§ **Task brief**
Give the number of lines in the data that hold the string "each". Nothing else is needed.

§ **Collection entries**
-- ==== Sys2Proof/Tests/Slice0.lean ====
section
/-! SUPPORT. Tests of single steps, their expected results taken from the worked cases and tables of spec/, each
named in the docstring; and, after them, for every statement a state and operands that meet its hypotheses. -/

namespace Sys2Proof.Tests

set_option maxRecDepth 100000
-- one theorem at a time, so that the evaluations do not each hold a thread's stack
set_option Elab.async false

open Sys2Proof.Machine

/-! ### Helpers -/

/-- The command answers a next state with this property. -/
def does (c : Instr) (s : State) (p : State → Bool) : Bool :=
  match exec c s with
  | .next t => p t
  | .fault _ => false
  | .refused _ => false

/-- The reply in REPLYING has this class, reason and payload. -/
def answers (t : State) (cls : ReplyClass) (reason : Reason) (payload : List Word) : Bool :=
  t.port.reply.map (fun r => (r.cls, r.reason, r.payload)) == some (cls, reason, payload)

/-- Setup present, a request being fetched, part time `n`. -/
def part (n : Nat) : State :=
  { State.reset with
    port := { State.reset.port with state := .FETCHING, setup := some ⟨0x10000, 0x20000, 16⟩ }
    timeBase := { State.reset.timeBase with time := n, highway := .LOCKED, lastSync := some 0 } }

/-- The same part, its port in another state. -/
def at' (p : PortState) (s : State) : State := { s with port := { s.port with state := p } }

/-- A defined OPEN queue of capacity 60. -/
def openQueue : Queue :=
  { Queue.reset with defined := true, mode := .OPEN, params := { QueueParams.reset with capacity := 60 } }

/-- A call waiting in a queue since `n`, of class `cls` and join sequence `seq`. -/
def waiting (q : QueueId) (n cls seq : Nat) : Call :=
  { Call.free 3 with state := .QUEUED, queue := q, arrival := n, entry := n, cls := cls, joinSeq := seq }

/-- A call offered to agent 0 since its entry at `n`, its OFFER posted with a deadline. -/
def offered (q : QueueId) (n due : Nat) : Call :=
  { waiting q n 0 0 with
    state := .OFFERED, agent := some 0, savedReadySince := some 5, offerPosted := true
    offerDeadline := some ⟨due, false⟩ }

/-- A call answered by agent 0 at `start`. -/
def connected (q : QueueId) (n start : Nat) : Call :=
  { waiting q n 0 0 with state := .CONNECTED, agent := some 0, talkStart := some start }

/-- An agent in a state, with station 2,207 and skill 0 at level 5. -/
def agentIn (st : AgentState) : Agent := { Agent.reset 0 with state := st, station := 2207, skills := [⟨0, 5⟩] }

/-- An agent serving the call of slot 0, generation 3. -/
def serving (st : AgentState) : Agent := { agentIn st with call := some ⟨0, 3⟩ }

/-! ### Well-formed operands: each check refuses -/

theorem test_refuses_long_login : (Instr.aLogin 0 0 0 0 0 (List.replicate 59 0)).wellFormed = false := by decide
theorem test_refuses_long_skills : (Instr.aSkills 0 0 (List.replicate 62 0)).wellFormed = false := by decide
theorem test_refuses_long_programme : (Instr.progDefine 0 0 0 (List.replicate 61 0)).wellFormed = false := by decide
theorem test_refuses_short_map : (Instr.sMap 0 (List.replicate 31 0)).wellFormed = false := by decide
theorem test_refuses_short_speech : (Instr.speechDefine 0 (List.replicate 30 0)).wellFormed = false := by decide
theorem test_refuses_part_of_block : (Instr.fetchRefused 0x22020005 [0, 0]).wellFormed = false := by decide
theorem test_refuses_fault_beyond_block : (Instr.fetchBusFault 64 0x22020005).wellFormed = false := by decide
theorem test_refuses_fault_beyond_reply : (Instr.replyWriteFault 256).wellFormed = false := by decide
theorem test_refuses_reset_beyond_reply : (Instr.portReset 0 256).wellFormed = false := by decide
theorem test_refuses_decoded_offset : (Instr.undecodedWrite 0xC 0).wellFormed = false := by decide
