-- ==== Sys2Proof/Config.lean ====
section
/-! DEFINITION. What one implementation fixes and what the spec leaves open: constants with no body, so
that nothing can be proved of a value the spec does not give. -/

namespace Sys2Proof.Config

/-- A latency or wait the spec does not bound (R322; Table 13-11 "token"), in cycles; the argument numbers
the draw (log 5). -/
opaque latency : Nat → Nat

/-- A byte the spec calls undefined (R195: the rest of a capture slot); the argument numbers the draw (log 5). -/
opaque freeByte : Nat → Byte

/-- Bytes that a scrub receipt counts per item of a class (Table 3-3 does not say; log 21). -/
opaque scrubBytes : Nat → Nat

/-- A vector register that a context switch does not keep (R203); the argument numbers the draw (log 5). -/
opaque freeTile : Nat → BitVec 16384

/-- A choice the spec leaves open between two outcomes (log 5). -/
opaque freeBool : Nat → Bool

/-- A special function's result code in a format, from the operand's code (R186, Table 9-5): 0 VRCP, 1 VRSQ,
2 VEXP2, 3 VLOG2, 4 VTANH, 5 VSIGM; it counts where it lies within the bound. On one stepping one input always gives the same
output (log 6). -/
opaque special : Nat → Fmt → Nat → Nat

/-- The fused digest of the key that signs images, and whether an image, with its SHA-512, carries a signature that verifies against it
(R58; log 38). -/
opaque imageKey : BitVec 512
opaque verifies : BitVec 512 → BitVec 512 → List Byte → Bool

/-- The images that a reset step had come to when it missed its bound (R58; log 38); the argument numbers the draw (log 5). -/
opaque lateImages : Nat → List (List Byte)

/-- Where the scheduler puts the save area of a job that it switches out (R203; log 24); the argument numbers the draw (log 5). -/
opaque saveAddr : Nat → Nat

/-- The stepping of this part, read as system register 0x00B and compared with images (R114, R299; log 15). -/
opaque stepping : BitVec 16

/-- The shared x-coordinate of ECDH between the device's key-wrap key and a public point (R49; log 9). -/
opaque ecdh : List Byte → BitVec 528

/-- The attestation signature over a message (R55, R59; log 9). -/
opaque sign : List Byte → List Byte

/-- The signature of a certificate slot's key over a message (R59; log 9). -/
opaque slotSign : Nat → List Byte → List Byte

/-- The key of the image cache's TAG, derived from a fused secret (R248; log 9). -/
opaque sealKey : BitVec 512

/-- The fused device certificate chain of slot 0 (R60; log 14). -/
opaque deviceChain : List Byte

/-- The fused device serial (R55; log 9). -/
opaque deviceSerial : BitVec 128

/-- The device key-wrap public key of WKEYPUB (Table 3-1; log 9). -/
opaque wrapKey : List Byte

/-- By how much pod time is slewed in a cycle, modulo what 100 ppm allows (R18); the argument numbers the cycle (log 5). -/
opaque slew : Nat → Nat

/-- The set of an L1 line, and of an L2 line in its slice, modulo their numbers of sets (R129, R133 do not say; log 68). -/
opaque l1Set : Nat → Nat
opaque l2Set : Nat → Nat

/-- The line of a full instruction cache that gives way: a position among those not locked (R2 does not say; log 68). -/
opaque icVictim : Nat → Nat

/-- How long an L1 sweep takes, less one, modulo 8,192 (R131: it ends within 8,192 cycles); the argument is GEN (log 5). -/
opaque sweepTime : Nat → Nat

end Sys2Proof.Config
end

§ **Task answer**
3